Many of these people will be living in so-called megacities—urban areas with populations greater than ten million. Today there are only 28 such cities in the world. By 2030, there are expected to be 41.

Nearly all that growth will happen in Asia and Africa, according to U.N. projections, and 37 percent of the world’s urban expansion is expected to happen in just three countries: Nigeria, India, and China.

Urbanization helped create large, stable middle classes in the U.S. and England after the Industrial Revolution, and the hope is that it will do the same for the developing world of the 21st century. Nigeria already shows positive signs. In 2008, the World Bank changed Nigeria’s income status from low to lower middle, and it now has the biggest economy in Africa. The consumer class is actually rising across the continent. According to a recent report by McKinsey & Co., there are now more middle-class families in Africa than India.

China, on the other hand, presents a case study in the downside risk.

Perhaps the most crucial impediment to China’s urbanization program is its hukou system, an ancient family-registration program that was transformed after the Communist revolution of 1949 into an instrument of the command economy. Its purpose was to control the national workforce, mainly to keep rural workers from flooding into the cities. Rural workers who lacked a government permit to move to the city were denied access to public services there, including education and health care.

Pressure for reforms is growing, but so far rural workers have been allowed to migrate only to China’s towns and smaller cities, many of which suffer from inadequate services and infrastructure. China already has at least five of the world’s megacities and a dozen more within striking distance. In these cities, at least for now, rural workers remain a socially and legally segregated class.

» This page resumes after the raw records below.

-- ==== Sys2Proof/Machine/Transfer.lean ====
section
/-!
DEFINITION. Sys2Proof/Machine/Transfer.lean: the transfer engine: `DRAW`, `STOW`, `DRAWS`, `STOWS`, row commands, chains,
completion counters and write pointers, and the channel's own events (R153–R180; majors 0x24–0x27).
-/
namespace Sys2Proof.Machine

/-! ## Entries -/

/-- The channel of an extension word (R157, R175). -/
def extCh (x : BitVec 32) : Fin 4 := Fin.ofNat 4 (extField x 0 2)
def extLe (x : BitVec 32) : Bool := extField x 2 1 == 1
def extLcc (x : BitVec 32) : Nat := extField x 3 4
def extRe (x : BitVec 32) : Bool := extField x 7 1 == 1
def extRcc (x : BitVec 32) : Nat := extField x 8 4
def extScope (x : BitVec 32) : Nat := extField x 12 3
def extPub (x : BitVec 32) : Bool := extField x 15 1 == 1
def extPslot (x : BitVec 32) : Fin 4 := Fin.ofNat 4 (extField x 16 2)
def extLand (x : BitVec 32) : Nat := extField x 18 3
def extSlot (x : BitVec 32) : Nat := extField x 21 6
def extBobj (x : BitVec 32) : Nat := extField x 27 4
def extBe (x : BitVec 32) : Bool := extField x 31 1 == 1

/-- A row command; its operands are destination, source and length (R175). -/
def Entry.row (e : Entry) : Bool := e.kind == .dzero || e.kind == .dcopy
/-- `DRAW` and `DRAWS`. -/
def Entry.draws (e : Entry) : Bool := e.kind == .draw || e.kind == .draws
def Entry.streamed (e : Entry) : Bool := e.kind == .draws || e.kind == .stows
/-- LEN (R156, R175). -/
def Entry.len (e : Entry) : Nat :=
  if e.kind = .counters then 0 else if e.row then field e.opb 0 32 else field e.opd 32 32
/-- LADDR, as wide as the core's pool (R128, R156). -/
def Entry.laddr (e : Entry) (core : Nat) : Nat := field e.opd 0 32 % poolSize (kindOfCore core)
/-- The landing of an entry; none for row commands. -/
def Entry.land (e : Entry) : Nat := if e.row || e.kind == .counters then 0 else extLand e.ext
def Entry.pub (e : Entry) : Bool := !e.row && e.kind != .counters && extPub e.ext
def Entry.bumpsRemote (e : Entry) : Bool := !e.row && extRe e.ext
/-- Bytes of a landing element in the source, and in the destination (R169, R240). -/
def landSrc (land : Nat) : Nat := if land = 2 ∨ land = 5 then 8 else if land = 4 then 2 else 4
def landDst (land : Nat) : Nat := if land = 2 ∨ land = 5 then 8 else 4

/-! ## Checks at issue (R159, R175, R240) -/

/-- A team's own detachment, as its threads see it at issue (R298). -/
def State.detachedFor (s : State) (core : Nat) (tdet : Bool) (form : AddrForm) : Bool :=
  match form with
  | .window _ _ => tdet || (match (s.core core).team with
      | some t => t.mdet
      | none => false)
  | _ => false

/-- The range [off, off+n) lies in a publish slot's enabled view. -/
def viewHolds (p : Word) (off n : Nat) : Bool :=
  pubEn p && decide (pubView p ≤ off) && decide (off + n ≤ pubView p + pubLen p)
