/-- `ROWACC` and `ROWSET` at issue (R198).  DESIGN CHOICE: the order of the checks, with `MISALIGN` of the data before
`LOCAL_RANGE` (log 32). -/
def scatterIssue (acc : Bool) (g : Guard) (a b : GReg) (s : State) : Host.Outcome State Fault Refusal :=
  issue (metaG 0x28 g [] [a, b]) s (fun s =>
    let list := field (s.g a) 32 20
    let data := field (s.g a) 0 20
    let n := field (s.g b) 32 16
    let scope := field (s.g b) 17 3
    let j := field (s.g b) 6 6
    if s.lookupFull then .again none
    else
      match s.table (field (s.g b) 0 6) with
      | none => trapOf s .tableBad
      | some e =>
        match firstTrap [demand (decide (scope ≤ 5)) .illegal, demand (decide (n ≤ 4096)) .tableBad,
            demand (!acc || decide (j < tbSlots e)) .tableBad, s.checkLocal list (4 * n) 4,
            demand (data % 32 == 0) .misalign data, s.checkLocal data (n * tbRb e) 32] with
        | some t => .trap t s
        | none =>
          .retire (s.addLookup
            { id := 0, tid := 0, core := 0, desc := e, n, list, kind := if acc then .accumulate j data else .store data
              scope, lcc := if bit (s.g b) 16 then some (field (s.g b) 12 4) else none, ga := s.g a }))

/-- `ROWACC` (R198). -/
def execRowacc (g : Guard) (a b : GReg) (s : State) : Host.Outcome State Fault Refusal := scatterIssue true g a b s

/-- `ROWSET` (R198). -/
def execRowset (g : Guard) (a b : GReg) (s : State) : Host.Outcome State Fault Refusal := scatterIssue false g a b s

/-- `SEGRED` and `SEGSCAT` at issue (R199).  DESIGN CHOICE: a gradient's address is a multiple of 4 and a map's of any number,
and an output or row that is misaligned and out of range traps `MISALIGN` (log 32). -/
def segIssue (scat : Bool) (words : Nat) (g : Guard) (look : Fin 16) (d a b : GReg) (x : BitVec 32) (s : State) :
    Host.Outcome State Fault Refusal :=
  issue (metaL 0x2B g look [] [d, a, b] words) s (fun s =>
    let kind := extField x 14 2
    let inv := extField x 13 1 == 1
    let hiD := field (s.g d) 32 32
    let out := field (s.g d) 0 20
    let hiA := field (s.g a) 32 32
    let rows := field (s.g a) 0 20
    let map := field (s.g b) 32 20
    let offs := field (s.g b) 0 20
    if s.lookupFull then .again none
    else
      match s.table (extField x 7 6) with
      | none => trapOf s .tableBad
      | some e =>
        let bags := if scat then hiA else hiD
        let outRows := if scat then hiD else bags
        let pitch := if hiA = 0 then tbRb e else hiA
        let outLen := outRows * (4 * tbElems e)
        let shape : List (Option TrapInfo) :=
          [demand (decide (1 ≤ bags) && decide (bags ≤ 4096)) .tableBad,
           demand (decide (1 ≤ outRows) && decide (outRows ≤ 65536)) .tableBad,
           demand (scat || (pitch % 32 == 0 && decide (tbRb e ≤ pitch))) .tableBad,
           demand (out % 32 == 0) .misalign out, demand (rows % (if scat then 4 else 32) == 0) .misalign rows,
           s.checkLocal offs (4 * (bags + 1)) 4, s.checkLocal out outLen 32,
           demand (scat || decide (s.scratchEnd s.myCore ≤ out)) .localRange out,
           if scat then s.checkLocal rows (bags * (4 * tbElems e)) 4 else none]
        match firstTrap shape with
        | some t => .trap t s
        | none =>
          .retire (s.addLookup
            { id := 0, tid := 0, core := 0, desc := e
              kind := if scat then .segscat kind inv bags outRows out rows map offs
                else .segred kind inv bags out rows pitch map offs
              lcc := if extField x 2 1 = 1 then some (extField x 3 4) else none, ga := s.g a }))

/-- `SEGRED` (R199). -/
def execSegred (g : Guard) (look : Fin 16) (d a b : GReg) (s : State) : Host.Outcome State Fault Refusal :=
  segIssue false 1 g look d a b 0 s

/-- `SEGRED` with an extension word (R199). -/
def execSegredDw (g : Guard) (look : Fin 16) (d a b : GReg) (ext : BitVec 32) (s : State) :
    Host.Outcome State Fault Refusal :=
  segIssue false 2 g look d a b ext s

/-- `SEGSCAT` (R199). -/
def execSegscat (g : Guard) (look : Fin 16) (d a b : GReg) (s : State) : Host.Outcome State Fault Refusal :=
  segIssue true 1 g look d a b 0 s

/-- `SEGSCAT` with an extension word (R199). -/
def execSegscatDw (g : Guard) (look : Fin 16) (d a b : GReg) (ext : BitVec 32) (s : State) :
    Host.Outcome State Fault Refusal :=
  segIssue true 2 g look d a b ext s

/-! ## The life of an operation (R200, R201) -/

def State.lookup? (s : State) (id : Nat) : Option LookupOp := s.lookups.find? (fun l => l.id == id)
def State.updLookup (s : State) (id : Nat) (f : LookupOp → LookupOp) : State :=
  { s with lookups := s.lookups.map (fun l => if l.id = id then f l else l) }

/-- Row `i` of an operation. -/
def LookupOp.row? (l : LookupOp) (i : Nat) : Option LookupRow := l.rows[i]?
def LookupOp.setRow (l : LookupOp) (i : Nat) (st : RowStatus) : LookupOp :=
  { l with rows := l.rows.zipIdx.map (fun (r, k) => if k = i then { r with st } else r) }
def State.setRow (s : State) (id i : Nat) (st : RowStatus) : State := s.updLookup id (fun l => l.setRow i st)

/-- The translation generation of a row's packet, once its home has translated it (R151). -/
def State.stampRow (s : State) (id i gen : Nat) : State :=
  s.updLookup id (fun l => { l with rows := l.rows.zipIdx.map (fun (r, k) => if k = i then { r with gen } else r) })

/-- The operation has begun and none of its rows is still on its way. -/
def LookupOp.over (l : LookupOp) : Bool := l.started && l.rows.all (fun r => r.st == .finished)

/-- What a thread's operations may do next: its first may complete, and its first that has not begun may begin. -/
def State.lookupGo (s : State) (tid : Nat) : State :=
  let mine := s.lookups.filter (fun l => l.tid == tid)
  let s := match mine with
    | l :: _ => if l.over then s.emit (.lookupOpComplete l.id) else s
    | [] => s
  match mine.find? (fun l => !l.started) with
  | some l => s.emit (.lookupOpStart l.id)
  | none => s

/-- An operation leaves its unit; requests that had joined one of its own go on alone (R194). -/
def State.removeLookup (s : State) (l : LookupOp) : State :=
  let s := { s with lookups := s.lookups.filter (fun x => x.id != l.id) }
  let joined := s.lookups.flatMap (fun x => x.rows.zipIdx.filterMap (fun (r, i) => match r.st with
    | .merged op _ => if op = l.id then some (x.id, i) else none
    | _ => none))
  joined.foldl (fun s (id, i) => (s.setRow id i .waiting).emit (.rowRequestServe id i)) s

/-- The row `lookupOpComplete` (R191, R198, R200): the release, then LCC, then RCC. -/
def execLookupOpComplete (id : Nat) (s : State) : Host.Outcome State Fault Refusal :=
  match s.lookup? id with
  | none => .next s
  | some l =>
    if !l.over || (s.lookups.find? (fun x => x.tid == l.tid)).any (fun x => x.id != id) then .next s
    else
      let s := (s.releaseCore l.core l.scope).dropWalks (reqLookup id)
      let s := match l.lcc with
        | some c => s.bumpCc l.core c 1
        | none => s
      let s := s.removeLookup l
      let s := match l.kind, l.rcc with
        | .gather _ (some far) _ _, some c =>
          (s.inject { id := 0, tid := l.tid, src := l.core, ea := far, part := s.partOfThread l.tid
                      window := (match addrForm far with
                        | .window _ _ => true
                        | _ => false)
                      body := .bump c none }).2
        | _, _ => s
      .next ((s.trace l.core 2 0x0200 (threadIndex l.tid) 0 l.ga 0).lookupGo l.tid)

/-- The row `lookupOpFault` (R201): the operation ends, bumps nothing, and its thread traps. -/
def execLookupOpFault (id : Nat) (cause : Cause) (sub addr : Nat) (s : State) : Host.Outcome State Fault Refusal :=
  match s.lookup? id with
  | none => .next s
  | some l =>
    let s := (s.dropWalks (reqLookup id)).removeLookup l
    let s := s.trace l.core 2 0x0200 (threadIndex l.tid) 0 l.ga (Word.of cause.code)
    .next ((s.pendAlive l.tid { cause, sub, origin := 2, addr := Word.of addr }).lookupGo l.tid)

/-- A fault of an operation, found now. -/
def State.lookupFault (s : State) (id : Nat) (c : Cause) (sub addr : Nat) : State := s.emit (.lookupOpFault id c sub addr)

/-! ## `SEGRED` and `SEGSCAT` (R200) -/

/-- An element of a table's format widened exactly to `F32`. -/
def widen (t : Tag) (x : Nat) : Nat :=
  match t.float with
  | some f => (f32Fmt.deliver .rne false (f.val x)).1
  | none => x

/-- y / n and y / √n, rounded once to `F32`. -/
def divCount (y n : Nat) : Lane :=
  match f32Fmt.val y with
  | .fin neg m e => f32Fmt.round .rne neg (ratOf m e).1 ((ratOf m e).2 * n)
  | v => f32Fmt.deliver .rne false v
def divRoot (y n : Nat) : Lane :=
  match f32Fmt.val y with
  | .fin neg m e =>
    if m = 0 then (f32Fmt.sign neg, 0)
    else
      let (a, b) := ratOf m e
      let (r, fl) := f32Fmt.roundRsqrt (n * b * b) (a * a)
      (r + f32Fmt.sign neg, fl)
  | v => f32Fmt.deliver .rne false v

/-- The scaling of a kind: 1 mean, 3 square root of the count. -/
def segScale (kind y n : Nat) : Lane := if kind = 1 then divCount y n else if kind = 3 then divRoot y n else (y, 0)

/-- Two rows combined element by element, with their flags. -/
def zipLanes (f : Nat → Nat → Lane) (xs ys : List Nat) : List Nat × BitVec 6 :=
  let ls := List.zipWith f xs ys
  (ls.map (·.1), ls.foldl (fun a l => a ||| l.2) 0)

/-- The bag that a position lies in; positions before the first offset lie in none (log 17). -/
def bagOf (offs : List Nat) (i : Nat) : Option Nat :=
  if i < offs.headD 0 then none else some (offs.countP (fun o => decide (o ≤ i)) - 1)

/-- The first index at which a list of offsets falls. -/
def fallsAt : List Nat → Nat → Option Nat
  | a :: b :: t, k => if b < a then some (k + 1) else fallsAt (b :: t) (k + 1)
  | _, _ => none

/-- A segmented operation's own reads: its offsets, and the row that a position reads (R200). -/
structure SegInput where
  tid : Nat
  /-- The table's elements in a row, and their format. -/
  e : Nat
  fmt : Tag
  kind : Nat
  inv : Bool
  rows : Nat
  pitch : Nat
  map : Nat
  offs : List Nat

/-- The number of positions in a bag. -/
def SegInput.size (x : SegInput) (b : Nat) : Nat := x.offs.getD (b + 1) 0 - x.offs.getD b 0

/-- row(i) of R200. -/
def SegInput.row (x : SegInput) (s : State) (i : Nat) : Nat := if x.inv then s.ownNat x.tid (x.map + 2 * i) 2 else i

/-- Element `k` of a gathered row, widened. -/
def SegInput.elem (x : SegInput) (s : State) (r k : Nat) : Nat :=
  let w := x.fmt.width / 8
  widen x.fmt (s.ownNat x.tid (x.rows + r * x.pitch + k * w) w)

/-- Element `k` of bag `b` of `SEGRED`, from left to right (R200). -/
def SegInput.bag (x : SegInput) (s : State) (b k : Nat) : Lane :=
  let n := x.size b
  let val := fun j => x.elem s (x.row s (x.offs.getD b 0 + j)) k
  if n = 0 then (0, 0)
  else
    let (y, fl) := (List.range (n - 1)).foldl (fun (y, fl) j =>
      let (z, f) := if x.kind = 2 then (f32Fmt.pick true y (val (j + 1)), 0) else f32Fmt.add y (val (j + 1))
      (z, fl ||| f)) (val 0, (0 : BitVec 6))
    let (z, f) := segScale x.kind y n
    (z, fl ||| f)

/-- `SEGRED` (R200): bag after bag, each row of the output written whole as it has been computed, which overwrites its words
(R137); the state and the flags. -/
def SegInput.red (x : SegInput) (s : State) (bags out : Nat) : State × BitVec 6 :=
  (List.range bags).foldl (fun (s, fl) b =>
    let ls := (List.range x.e).map (x.bag s b)
    (s.ownWrite x.tid (out + 4 * (b * x.e)) (ls.flatMap (fun l => bytesOf 4 l.1)), ls.foldl (fun f l => f ||| l.2) fl)) (s, 0)

/-- `SEGSCAT` (R200): the output is zeroed, and then each position's row is added, element by element. -/
def SegInput.scat (x : SegInput) (s : State) (outRows out : Nat) : State × BitVec 6 :=
  let zeroed := s.ownWrite x.tid out (List.replicate (4 * outRows * x.e) 0)
  let first := x.offs.headD 0
  (List.range ((x.offs.getLastD 0 - first) * x.e)).foldl (fun (s, fl) k =>
    let i := first + k / x.e
    match bagOf x.offs i with
    | none => (s, fl)
    | some b =>
      let (c, f1) := segScale x.kind (s.ownNat x.tid (x.rows + 4 * (b * x.e + k % x.e)) 4) (x.size b)
      let at_ := out + 4 * (x.row s i * x.e + k % x.e)
      let (y, f2) := f32Fmt.add (s.ownNat x.tid at_ 4) c
      (s.ownWrite x.tid at_ (bytesOf 4 y), fl ||| f1 ||| f2)) (zeroed, 0)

On a panel this spring at the Brookings Institution in Washington, Hu Biliang, dean of the School of Development Studies at Beijing Normal University and a proponent of hukou reform, prescribed two other fixes for China’s urbanization policy: to improve public services in the small to midsize cities and to let the market influence the process and speed of urbanization. Meanwhile, China continues to build out new megacities much faster than they are filling up, resulting in “ghost cities,” where occupancy rates take years to rise.

That said, they are rising. According to a report by Standard Chartered Bank, at least three of China’s ghost cities sprang to life between 2012 and 2014, with one doubling, another quadrupling, and the occupancy rate in a third growing from 20 percent to 50 percent. Half-occupied may still seem semi-ghostly, but this is China, where one of its designated “ghost cities,” Changzhou, is already home to 4.5 million people.